An auto-biography of Richard Feynman, available on Amazon. This was a great book, and the format of chronologically-ordered short-stories is very reader-friendly & digestible. I’d recommend it to any person who is at risk of taking themselves too seriously (thanks Barron Caster for lending it to me).
Things to Imitate
- Dick (Richard) was naturally curious, worked very hard, but didn’t take himself too seriously.
- He would often find himself in unusual situations, and he would always do small pranks to make things interesting.
- He ended with a strong emphasis on integrity & always stating uncomfortable truths
- Many of his most famous pranks were the direct result of him putting orders of magnitude more effort into things that nobody expected.
For instance, he was famous for picking locks & opening safes at Los Alamos during his work on the Manhattan Project (the atomic bomb).
How was he able to do this? It was because he was naturally curious about his own safe, and while investigating how it worked, he realized that when a safe was already open, you could look at the gears & determine at least 2 / 3 numbers for the combination. He then practiced for hours until he could determine these numbers by feel, instead of by sight. Then, for months, whenever he would visit an office with the safe open, he would idly wander that direction & innocently fiddle with the drawer, and immediately write down the 2 numbers when he would leave.
He did all of this with no real end-goal in mind, but was eventually able to open almost any safe for anybody, and here we are talking about it years later.
This book is full of inspiring anecdotes that encourage curiosity, irreverence, and mischief. They grow from innocent (childhood pranks) to interesting (Los Alamos) and eventually seem to be a fundamental part of his character & set him up for a much more interesting life, winning the Nobel Prize, testifying in court on behalf of a topless-bar he frequented, playing significant roles in local bands in Rio at Carnival, and generally doing all sorts of interesting stuff.
Things to Avoid
I respect the matter-of-fact manner in which Dick displayed dark sides of his personality & endeavors. I did get the sense that he presented a 1-sided story & only scratched the surface here, but regardless, the book isn’t all sunshine-and-rainbows, and now I also have a clearer understanding of characteristics to personally avoid:
- Dick was sort-of a creep, or at least, he was shameless about his love for the female body & promiscuous endeavors.

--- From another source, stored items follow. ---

theorem fNegative_fPack (neg : Bool) {mag : Nat} (h : mag < 2 ^ 63) : fNegative (fPack neg mag) = neg := by
  rw [fNegative, BitVec.msb_eq_decide, toNat_fPack neg h]
  cases neg
  case false => exact decide_eq_false (Nat.not_le.2 h)
  case true => exact decide_eq_true (Nat.le_add_left _ _)

theorem fExp_fPack (neg : Bool) {mag : Nat} (h : mag < 2 ^ 63) : fExp (fPack neg mag) = mag / 2 ^ 52 := by
  rw [fExp, toNat_fPack neg h, Nat.shiftRight_eq_div_pow]
  split <;> omega

theorem fFrac_fPack (neg : Bool) {mag : Nat} (h : mag < 2 ^ 63) : fFrac (fPack neg mag) = mag % 2 ^ 52 := by
  rw [fFrac, toNat_fPack neg h]
  split <;> omega

theorem fPack_toNat_mod_two (neg : Bool) {mag : Nat} (h : mag < 2 ^ 63) : (fPack neg mag).toNat % 2 = mag % 2 := by
  rw [toNat_fPack neg h]
  split <;> omega

/-- A packed magnitude is finite when it lies below the bits of an infinity. -/
theorem fFinite_fPack_min_iff (neg : Bool) (mag : Nat) :
    fFinite (fPack neg (min mag fInfBits)) = true ↔ mag < fInfBits := by
  have hlt : min mag fInfBits < 2 ^ 63 := lt_of_le_of_lt (Nat.min_le_right _ _) (by decide)
  rw [fFinite_iff, fExp_fPack neg hlt, fInfBits]
  omega

/-- A scale and a significand, packed as `fRound` packs them, stand for `significand · 2^scale`: a significand of `2^53`
carries into the exponent field. -/
theorem fMagnitude_fPack (neg : Bool) {q s : Nat} (hs : s ≤ 2 ^ 53) (hq : q = 0 ∨ 2 ^ 52 ≤ s)
    (hfin : q * 2 ^ 52 + s < fInfBits) : fMagnitude (fPack neg (q * 2 ^ 52 + s)) = s * 2 ^ q := by
  have hlt : q * 2 ^ 52 + s < 2 ^ 63 := hfin.trans (by decide)
  rw [fMagnitude, fMant, fScale, fExp_fPack neg hlt, fFrac_fPack neg hlt]
  rcases Nat.lt_or_ge s (2 ^ 52) with hsub | hnorm
  · obtain rfl : q = 0 := by omega
    rw [if_pos (by omega), show (0 * 2 ^ 52 + s) % 2 ^ 52 = s by omega, show (0 * 2 ^ 52 + s) / 2 ^ 52 - 1 = 0 by omega]
  · rcases Nat.lt_or_ge s (2 ^ 53) with hlt53 | hge53
    · rw [if_neg (by omega), show 2 ^ 52 + (q * 2 ^ 52 + s) % 2 ^ 52 = s by omega,
        show (q * 2 ^ 52 + s) / 2 ^ 52 - 1 = q by omega]
    · obtain rfl : s = 2 ^ 53 := by omega
      rw [if_neg (by omega), show 2 ^ 52 + (q * 2 ^ 52 + 2 ^ 53) % 2 ^ 52 = 2 ^ 52 by omega,
        show (q * 2 ^ 52 + 2 ^ 53) / 2 ^ 52 - 1 = q + 1 by omega, pow_succ 2 q, ← mul_assoc, mul_right_comm]
      rfl

/-! Negation. -/

theorem fExp_fNeg (x : F64) : fExp (fNeg x) = fExp x := by
  rw [fExp, fNeg, BitVec.toNat_xor, Nat.shiftRight_xor_distrib, show 2048 = 2 ^ 11 from rfl, Nat.xor_mod_two_pow]
  exact Nat.xor_zero _

theorem fFrac_fNeg (x : F64) : fFrac (fNeg x) = fFrac x := by
  rw [fFrac, fNeg, BitVec.toNat_xor, Nat.xor_mod_two_pow]
  exact Nat.xor_zero _

theorem fNegative_fNeg (x : F64) : fNegative (fNeg x) = !fNegative x := by
  rw [fNegative, fNeg, BitVec.msb_xor]
  exact Bool.xor_true _

@[simp] theorem fFinite_fNeg (x : F64) : fFinite (fNeg x) = fFinite x := by
  rw [fFinite, fExp_fNeg, fFinite]

@[simp] theorem fUnits_fNeg (x : F64) : fUnits (fNeg x) = -fUnits x := by
  rw [fUnits_eq, fUnits_eq, fNegative_fNeg, signed_not, fMagnitude, fMagnitude, fMant, fMant, fScale, fScale, fExp_fNeg,
    fFrac_fNeg]

end Sys2Proof.Machine
end

section
/-! SUPPORT. Rounding to nearest, ties to even, said once for every operation (00_scope.md R14): a significand that is half-even
for its scale (`HalfEven`), a scale that fits the exact value (`RoundsAt`), the encoding made of the two (`Rounds`), and what
follows for all other values (`NearestEven`). The exact value is the quotient of two naturals, so that a division has one. -/

namespace Sys2Proof.Machine

open Sys2Proof

/-! The rounded significand. -/

/-- `n` is `y / v` rounded to an integer: at most half a unit off, and even when it is exactly half a unit off. -/
def HalfEven (n y v : Nat) : Prop :=
  2 * |(n * v - y : Int)| ≤ v ∧ (2 * |(n * v - y : Int)| = v → n % 2 = 0)

/-- An exact quotient is its own rounding. -/
theorem halfEven_mul_self (n : Nat) {v : Nat} (hv : 0 < v) : HalfEven n (n * v) v := by
  constructor
  · simp
  · intro h
    simp at h
    omega

/-- Rounding looks at the quotient only. -/
theorem halfEven_mul_iff {n y v t : Nat} (ht : 0 < t) : HalfEven n (y * t) (v * t) ↔ HalfEven n y v := by
  have hcast : (0 : Int) < t := by exact_mod_cast ht
  have hdist : |(n * (v * t : Nat) - (y * t : Nat) : Int)| = |(n * v - y : Int)| * t := by
    rw [Nat.cast_mul, Nat.cast_mul, ← mul_assoc, ← sub_mul, abs_mul, abs_of_pos hcast]
  rw [HalfEven, HalfEven, hdist, ← mul_assoc, Nat.cast_mul, mul_le_mul_iff_of_pos_right hcast,
    mul_left_inj' hcast.ne']

theorem roundHalfEven_halfEven (m d : Nat) : HalfEven (roundHalfEven m d) m (2 ^ d) := by
  have hdiv := Nat.div_add_mod m (2 ^ d)
  have hmod : m % 2 ^ d < 2 ^ d := Nat.mod_lt _ (by positivity)
  unfold HalfEven roundHalfEven
  rw [Nat.shiftRight_eq_div_pow]
  generalize 2 ^ d = v at *
  generalize m / v = n at *
  generalize m % v = r at *
  have hcast : (m : Int) = n * v + r := by
    rw [← hdiv]
    push_cast
    ring
  dsimp only
  split
  · next hup =>
    have hdist : (((n + 1 : Nat) : Int) * v - m) = v - r := by
      rw [hcast]
      push_cast
      ring
    rw [hdist, abs_of_nonneg (by omega)]
    omega
  · next hdown =>
    have hdist : ((n : Int) * v - m) = -r := by
      rw [hcast]
      ring
    rw [hdist, abs_neg, abs_of_nonneg (by omega)]
    omega

/-- No integer is nearer to the quotient, and a second nearest one means a tie. -/
theorem HalfEven.nearest {n y v : Nat} (h : HalfEven n y v) (z : Int) :
    |(n * v - y : Int)| ≤ |z * v - y| ∧ (|(n * v - y : Int)| = |z * v - y| → z ≠ n → n % 2 = 0) := by
  obtain ⟨hle, htie⟩ := h
  rcases eq_or_ne z n with rfl | hne
  · exact ⟨le_rfl, fun _ hne => absurd rfl hne⟩
  · have hgap : (v : Int) ≤ |z * v - n * v| := by
      rw [← sub_mul, abs_mul, abs_of_nonneg (Int.natCast_nonneg v)]
      exact le_mul_of_one_le_left (Int.natCast_nonneg v) (Int.one_le_abs (sub_ne_zero.2 hne))
    have htri : |z * v - n * v| ≤ |z * v - y| + |(n * v - y : Int)| := by
      rw [abs_sub_comm (n * v : Int) y]
      exact abs_sub_le _ _ _
    exact ⟨by omega, fun heq _ => htie (by omega)⟩

theorem HalfEven.le_of_mul_le {n y v z : Nat} (h : HalfEven n y v) (hv : 0 < v) (hz : z * v ≤ y) : z ≤ n := by
  by_contra hlt
  have hstep : (n + 1) * v ≤ z * v := Nat.mul_le_mul_right v (by omega)
  have hlow : (n * v : Int) + v ≤ y := by
    rw [add_one_mul] at hstep
    exact_mod_cast hstep.trans hz
  have hdist := neg_abs_le (n * v - y : Int)
  have hle := h.1
  omega

theorem HalfEven.le_of_le_mul {n y v z : Nat} (h : HalfEven n y v) (hv : 0 < v) (hz : y ≤ z * v) : n ≤ z := by
  by_contra hlt
  have hstep : (z + 1) * v ≤ n * v := Nat.mul_le_mul_right v (by omega)
  have hhigh : (y : Int) + v ≤ n * v := by
    rw [add_one_mul] at hstep
    exact_mod_cast (Nat.add_le_add_right hz v).trans hstep
  have hdist := le_abs_self (n * v - y : Int)
  have hle := h.1
  omega

/-! The scale of the significand. -/

/-- `s · 2^q` is `y / u` rounded to binary64: a half-even significand at a scale where the exact significand has 53 bits, or
fewer at the subnormal scale. -/
structure RoundsAt (s q y u : Nat) : Prop where
  halfEven : HalfEven s y (2 ^ q * u)
  normal : q = 0 ∨ 2 ^ 52 * (2 ^ q * u) ≤ y
  lt : y < 2 ^ 53 * (2 ^ q * u)

/-- The integers a significand of 53 bits can stand for, in units of `2^-1074`. -/
def Representable (z : Int) : Prop := ∃ m e : Nat, m < 2 ^ 53 ∧ z.natAbs = m * 2 ^ e

theorem representable_fUnits (x : F64) : Representable (fUnits x) :=
  ⟨fMant x, fScale x, fMant_lt x, by rw [fUnits_eq, natAbs_signed, fMagnitude]⟩

theorem Representable.neg {z : Int} (h : Representable z) : Representable (-z) := by
  rwa [Representable, Int.natAbs_neg]

section
variable {s q y u : Nat}

theorem RoundsAt.pos (h : RoundsAt s q y u) : 0 < 2 ^ q * u :=
  Nat.pos_of_mul_pos_left ((Nat.zero_le y).trans_lt h.lt)

theorem RoundsAt.significand_le (h : RoundsAt s q y u) : s ≤ 2 ^ 53 :=
  h.halfEven.le_of_le_mul h.pos h.lt.le

theorem RoundsAt.significand_normal (h : RoundsAt s q y u) : q = 0 ∨ 2 ^ 52 ≤ s :=
  h.normal.imp_right (h.halfEven.le_of_mul_le h.pos)

theorem roundsAt_zero (hu : 0 < u) : RoundsAt 0 0 0 u := by
  have hexact := halfEven_mul_self 0 (v := 2 ^ 0 * u) (by positivity)
  rw [Nat.zero_mul] at hexact
  exact ⟨hexact, .inl rfl, by positivity⟩

theorem RoundsAt.of_mul {t : Nat} (ht : 0 < t) (h : RoundsAt s q (y * t) (u * t)) : RoundsAt s q y u := by
  obtain ⟨hhalf, hnormal, hlt⟩ := h
  rw [← mul_assoc (2 ^ q)] at hhalf hnormal hlt
  rw [← mul_assoc (2 ^ 52)] at hnormal
  rw [← mul_assoc (2 ^ 53)] at hlt
  exact ⟨(halfEven_mul_iff ht).1 hhalf, hnormal.imp_right (Nat.le_of_mul_le_mul_right · ht),
    Nat.lt_of_mul_lt_mul_right hlt⟩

- He did get divorced from his 2nd wife, and his reasoning didn’t sound great.
His reasoning was that he only proposed in the first place because he was lonely & in another country, and had fond memories with this person… he proposed remotely, via letter, on sort-of a whim. Then, after actually being married, he remembered all of the reasons why he didn’t propose in-person years ago.
Perhaps this is the darker side of chasing interesting experiences – “interest” tends to be short-term & the cheap laughs don’t last. However, he also held positions at CalTech for a long time, so I don’t think it’s quite that simple – but he did eventually re-marry & found a sustainable relationship.
One perspective is that, in the failed marriage, his proposal was very self-centered. He was lonely & wanted to solve his own problem, but he wasn’t in constant communication with his fiance! Later, at CalTech, he was able to stay long-term because the relationship was mutually beneficial, or symbiotic. This is an imperfect model though, because he specifically stated that he just “decided” to stay at CalTech, partly because of the interesting cross-disciplinary study at the place, but also because he just plain decided & never changed his mind, and offered nothing in the traditional realm of reasoning for the decision.